# Work order
Please keep to the lines below from the one with "(∀ (s : State) (c : Fin 4), let k" through the one with "(t.ptpNs c : Int)", and restate them word for word, ends included.

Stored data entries
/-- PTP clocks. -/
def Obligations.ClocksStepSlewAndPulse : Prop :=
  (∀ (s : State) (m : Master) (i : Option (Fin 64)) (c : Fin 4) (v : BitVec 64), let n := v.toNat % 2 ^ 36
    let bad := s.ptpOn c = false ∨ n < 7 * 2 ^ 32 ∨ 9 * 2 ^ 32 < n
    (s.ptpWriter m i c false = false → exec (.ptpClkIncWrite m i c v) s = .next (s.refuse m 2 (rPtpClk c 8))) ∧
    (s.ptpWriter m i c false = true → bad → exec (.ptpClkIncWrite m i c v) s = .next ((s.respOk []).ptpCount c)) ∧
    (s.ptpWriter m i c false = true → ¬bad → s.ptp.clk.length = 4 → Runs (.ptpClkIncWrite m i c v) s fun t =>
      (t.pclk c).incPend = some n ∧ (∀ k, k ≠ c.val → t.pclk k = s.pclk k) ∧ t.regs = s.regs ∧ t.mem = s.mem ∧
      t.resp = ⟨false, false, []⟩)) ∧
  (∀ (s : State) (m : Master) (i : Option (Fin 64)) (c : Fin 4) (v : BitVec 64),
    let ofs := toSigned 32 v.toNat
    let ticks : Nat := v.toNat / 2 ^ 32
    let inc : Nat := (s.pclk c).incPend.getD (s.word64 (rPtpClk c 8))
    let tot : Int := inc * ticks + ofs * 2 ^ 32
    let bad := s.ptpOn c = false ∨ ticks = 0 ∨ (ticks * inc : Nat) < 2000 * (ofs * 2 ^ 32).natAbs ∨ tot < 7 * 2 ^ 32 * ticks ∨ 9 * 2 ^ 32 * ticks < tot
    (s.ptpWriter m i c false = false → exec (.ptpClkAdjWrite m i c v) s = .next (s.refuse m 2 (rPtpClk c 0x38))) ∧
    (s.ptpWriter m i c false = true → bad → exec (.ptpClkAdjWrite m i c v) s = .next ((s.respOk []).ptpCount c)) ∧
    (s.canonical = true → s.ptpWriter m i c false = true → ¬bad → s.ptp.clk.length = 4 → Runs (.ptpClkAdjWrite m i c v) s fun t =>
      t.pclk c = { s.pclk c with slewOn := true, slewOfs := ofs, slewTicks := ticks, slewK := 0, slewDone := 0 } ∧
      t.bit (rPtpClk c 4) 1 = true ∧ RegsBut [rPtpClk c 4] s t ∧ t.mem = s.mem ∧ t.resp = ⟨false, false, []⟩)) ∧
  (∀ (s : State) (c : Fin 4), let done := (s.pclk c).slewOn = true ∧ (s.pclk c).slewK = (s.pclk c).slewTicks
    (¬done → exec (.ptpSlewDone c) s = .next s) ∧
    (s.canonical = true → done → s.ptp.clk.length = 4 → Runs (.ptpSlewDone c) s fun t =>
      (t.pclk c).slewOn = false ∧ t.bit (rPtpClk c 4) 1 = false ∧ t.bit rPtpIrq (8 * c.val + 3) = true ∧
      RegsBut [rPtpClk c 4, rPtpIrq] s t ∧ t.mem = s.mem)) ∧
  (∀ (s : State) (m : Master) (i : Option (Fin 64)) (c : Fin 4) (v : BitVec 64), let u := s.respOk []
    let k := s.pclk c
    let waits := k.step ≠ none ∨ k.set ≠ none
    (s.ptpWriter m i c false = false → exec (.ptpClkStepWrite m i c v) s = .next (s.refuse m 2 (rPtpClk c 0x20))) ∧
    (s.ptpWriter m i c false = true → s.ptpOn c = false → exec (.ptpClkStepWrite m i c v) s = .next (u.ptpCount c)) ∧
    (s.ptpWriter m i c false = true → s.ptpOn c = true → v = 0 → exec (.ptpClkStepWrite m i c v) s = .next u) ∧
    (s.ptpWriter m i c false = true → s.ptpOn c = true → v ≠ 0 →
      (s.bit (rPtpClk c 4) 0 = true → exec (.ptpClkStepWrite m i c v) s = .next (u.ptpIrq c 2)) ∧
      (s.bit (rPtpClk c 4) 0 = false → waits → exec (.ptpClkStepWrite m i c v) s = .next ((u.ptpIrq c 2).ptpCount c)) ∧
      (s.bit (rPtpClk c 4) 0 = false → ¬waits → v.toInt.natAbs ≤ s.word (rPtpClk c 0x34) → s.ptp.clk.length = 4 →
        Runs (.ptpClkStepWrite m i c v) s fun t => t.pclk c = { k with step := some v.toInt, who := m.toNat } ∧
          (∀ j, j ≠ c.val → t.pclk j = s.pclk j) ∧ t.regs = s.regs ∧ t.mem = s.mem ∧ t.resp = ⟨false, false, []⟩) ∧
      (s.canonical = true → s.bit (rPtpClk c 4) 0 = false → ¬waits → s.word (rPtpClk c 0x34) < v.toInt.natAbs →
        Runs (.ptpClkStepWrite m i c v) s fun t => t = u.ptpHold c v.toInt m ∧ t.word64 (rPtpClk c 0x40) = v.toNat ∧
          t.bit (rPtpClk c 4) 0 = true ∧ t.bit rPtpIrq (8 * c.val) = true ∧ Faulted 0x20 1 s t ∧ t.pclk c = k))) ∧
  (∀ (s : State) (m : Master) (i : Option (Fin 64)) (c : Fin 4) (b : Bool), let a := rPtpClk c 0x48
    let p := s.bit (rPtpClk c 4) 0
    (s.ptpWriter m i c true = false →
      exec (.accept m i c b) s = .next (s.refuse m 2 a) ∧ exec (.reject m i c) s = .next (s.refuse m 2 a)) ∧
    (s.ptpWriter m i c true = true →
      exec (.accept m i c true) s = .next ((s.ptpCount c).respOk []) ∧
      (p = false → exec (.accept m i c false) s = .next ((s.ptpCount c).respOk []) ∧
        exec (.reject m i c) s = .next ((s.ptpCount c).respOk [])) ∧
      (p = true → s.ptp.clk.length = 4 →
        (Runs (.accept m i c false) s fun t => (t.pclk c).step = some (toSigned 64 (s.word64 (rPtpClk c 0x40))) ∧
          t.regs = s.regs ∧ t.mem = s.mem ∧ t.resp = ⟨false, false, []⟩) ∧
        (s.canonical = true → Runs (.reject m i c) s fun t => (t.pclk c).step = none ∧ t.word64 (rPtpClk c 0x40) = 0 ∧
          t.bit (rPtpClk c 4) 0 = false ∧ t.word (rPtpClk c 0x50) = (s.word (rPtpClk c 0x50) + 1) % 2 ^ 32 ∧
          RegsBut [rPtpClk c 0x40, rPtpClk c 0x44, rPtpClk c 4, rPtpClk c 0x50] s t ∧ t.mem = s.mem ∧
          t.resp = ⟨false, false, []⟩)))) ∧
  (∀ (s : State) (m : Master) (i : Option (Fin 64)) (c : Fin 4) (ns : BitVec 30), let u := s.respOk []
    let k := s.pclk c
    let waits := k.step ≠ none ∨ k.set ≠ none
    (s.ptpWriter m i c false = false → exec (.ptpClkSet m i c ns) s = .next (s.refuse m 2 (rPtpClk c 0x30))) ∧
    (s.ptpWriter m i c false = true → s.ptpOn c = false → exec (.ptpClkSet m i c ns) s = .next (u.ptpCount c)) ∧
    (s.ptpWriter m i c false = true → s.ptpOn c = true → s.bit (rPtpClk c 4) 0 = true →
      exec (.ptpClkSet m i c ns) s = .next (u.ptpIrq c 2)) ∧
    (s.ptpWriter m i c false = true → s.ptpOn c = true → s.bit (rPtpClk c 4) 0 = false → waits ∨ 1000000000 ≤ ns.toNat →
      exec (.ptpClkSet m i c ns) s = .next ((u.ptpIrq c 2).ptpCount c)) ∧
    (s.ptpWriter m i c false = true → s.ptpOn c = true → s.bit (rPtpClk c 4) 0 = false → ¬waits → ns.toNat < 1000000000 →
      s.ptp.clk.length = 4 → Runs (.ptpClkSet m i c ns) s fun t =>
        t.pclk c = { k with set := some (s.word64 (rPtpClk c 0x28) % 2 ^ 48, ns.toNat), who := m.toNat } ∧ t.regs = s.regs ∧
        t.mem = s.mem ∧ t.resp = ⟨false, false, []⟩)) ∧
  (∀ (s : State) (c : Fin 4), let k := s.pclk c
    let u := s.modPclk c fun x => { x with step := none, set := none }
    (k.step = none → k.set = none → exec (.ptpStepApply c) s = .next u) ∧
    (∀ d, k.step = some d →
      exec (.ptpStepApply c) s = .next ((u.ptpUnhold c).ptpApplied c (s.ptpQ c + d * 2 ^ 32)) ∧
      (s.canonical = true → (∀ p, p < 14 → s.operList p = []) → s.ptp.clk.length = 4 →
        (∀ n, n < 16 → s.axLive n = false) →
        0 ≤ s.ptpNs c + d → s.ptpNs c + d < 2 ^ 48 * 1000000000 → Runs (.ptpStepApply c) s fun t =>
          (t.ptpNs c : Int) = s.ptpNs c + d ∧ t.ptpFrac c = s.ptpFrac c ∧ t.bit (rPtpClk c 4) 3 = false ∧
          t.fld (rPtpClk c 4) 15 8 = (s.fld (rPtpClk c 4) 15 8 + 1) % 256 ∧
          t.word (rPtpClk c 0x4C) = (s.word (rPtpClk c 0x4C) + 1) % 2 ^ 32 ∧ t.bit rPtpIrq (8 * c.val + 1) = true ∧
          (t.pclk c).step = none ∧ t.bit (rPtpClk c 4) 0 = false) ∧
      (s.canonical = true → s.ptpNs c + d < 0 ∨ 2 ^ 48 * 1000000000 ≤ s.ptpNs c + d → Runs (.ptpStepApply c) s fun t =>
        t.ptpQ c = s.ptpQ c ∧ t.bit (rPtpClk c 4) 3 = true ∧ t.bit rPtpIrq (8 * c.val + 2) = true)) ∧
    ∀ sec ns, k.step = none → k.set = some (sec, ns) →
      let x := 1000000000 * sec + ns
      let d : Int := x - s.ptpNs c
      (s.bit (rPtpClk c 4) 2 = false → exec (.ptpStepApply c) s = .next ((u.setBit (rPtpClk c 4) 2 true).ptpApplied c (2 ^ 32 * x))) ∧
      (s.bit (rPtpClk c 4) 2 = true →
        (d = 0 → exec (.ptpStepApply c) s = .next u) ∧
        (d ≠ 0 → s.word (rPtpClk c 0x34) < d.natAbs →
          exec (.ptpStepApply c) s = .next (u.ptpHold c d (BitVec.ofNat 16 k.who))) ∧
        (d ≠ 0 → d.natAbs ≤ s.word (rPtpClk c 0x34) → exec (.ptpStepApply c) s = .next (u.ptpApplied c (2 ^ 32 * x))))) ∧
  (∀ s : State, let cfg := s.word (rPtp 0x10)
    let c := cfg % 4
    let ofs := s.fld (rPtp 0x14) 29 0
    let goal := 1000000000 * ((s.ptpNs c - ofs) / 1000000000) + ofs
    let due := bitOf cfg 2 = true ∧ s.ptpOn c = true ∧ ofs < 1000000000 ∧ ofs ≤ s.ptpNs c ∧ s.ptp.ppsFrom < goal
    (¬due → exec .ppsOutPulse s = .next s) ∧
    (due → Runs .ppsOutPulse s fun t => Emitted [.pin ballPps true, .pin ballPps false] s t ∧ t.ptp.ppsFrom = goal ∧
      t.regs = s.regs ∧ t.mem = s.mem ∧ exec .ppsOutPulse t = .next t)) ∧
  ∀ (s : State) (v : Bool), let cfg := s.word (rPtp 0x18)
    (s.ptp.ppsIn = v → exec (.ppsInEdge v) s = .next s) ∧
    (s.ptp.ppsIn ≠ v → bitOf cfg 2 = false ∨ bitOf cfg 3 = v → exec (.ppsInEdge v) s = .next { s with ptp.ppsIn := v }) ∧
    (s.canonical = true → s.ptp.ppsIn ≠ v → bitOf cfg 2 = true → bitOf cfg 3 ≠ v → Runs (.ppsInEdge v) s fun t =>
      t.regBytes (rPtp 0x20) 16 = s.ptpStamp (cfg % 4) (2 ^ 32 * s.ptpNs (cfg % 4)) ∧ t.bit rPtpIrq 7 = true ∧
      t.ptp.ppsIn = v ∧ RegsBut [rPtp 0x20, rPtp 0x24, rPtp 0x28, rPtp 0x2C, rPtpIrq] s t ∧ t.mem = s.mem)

# Your response
  (∀ (s : State) (c : Fin 4), let k := s.pclk c
    let u := s.modPclk c fun x => { x with step := none, set := none }
    (k.step = none → k.set = none → exec (.ptpStepApply c) s = .next u) ∧
    (∀ d, k.step = some d →
      exec (.ptpStepApply c) s = .next ((u.ptpUnhold c).ptpApplied c (s.ptpQ c + d * 2 ^ 32)) ∧
      (s.canonical = true → (∀ p, p < 14 → s.operList p = []) → s.ptp.clk.length = 4 →
        (∀ n, n < 16 → s.axLive n = false) →
        0 ≤ s.ptpNs c + d → s.ptpNs c + d < 2 ^ 48 * 1000000000 → Runs (.ptpStepApply c) s fun t =>
          (t.ptpNs c : Int) = s.ptpNs c + d ∧ t.ptpFrac c = s.ptpFrac c ∧ t.bit (rPtpClk c 4) 3 = false ∧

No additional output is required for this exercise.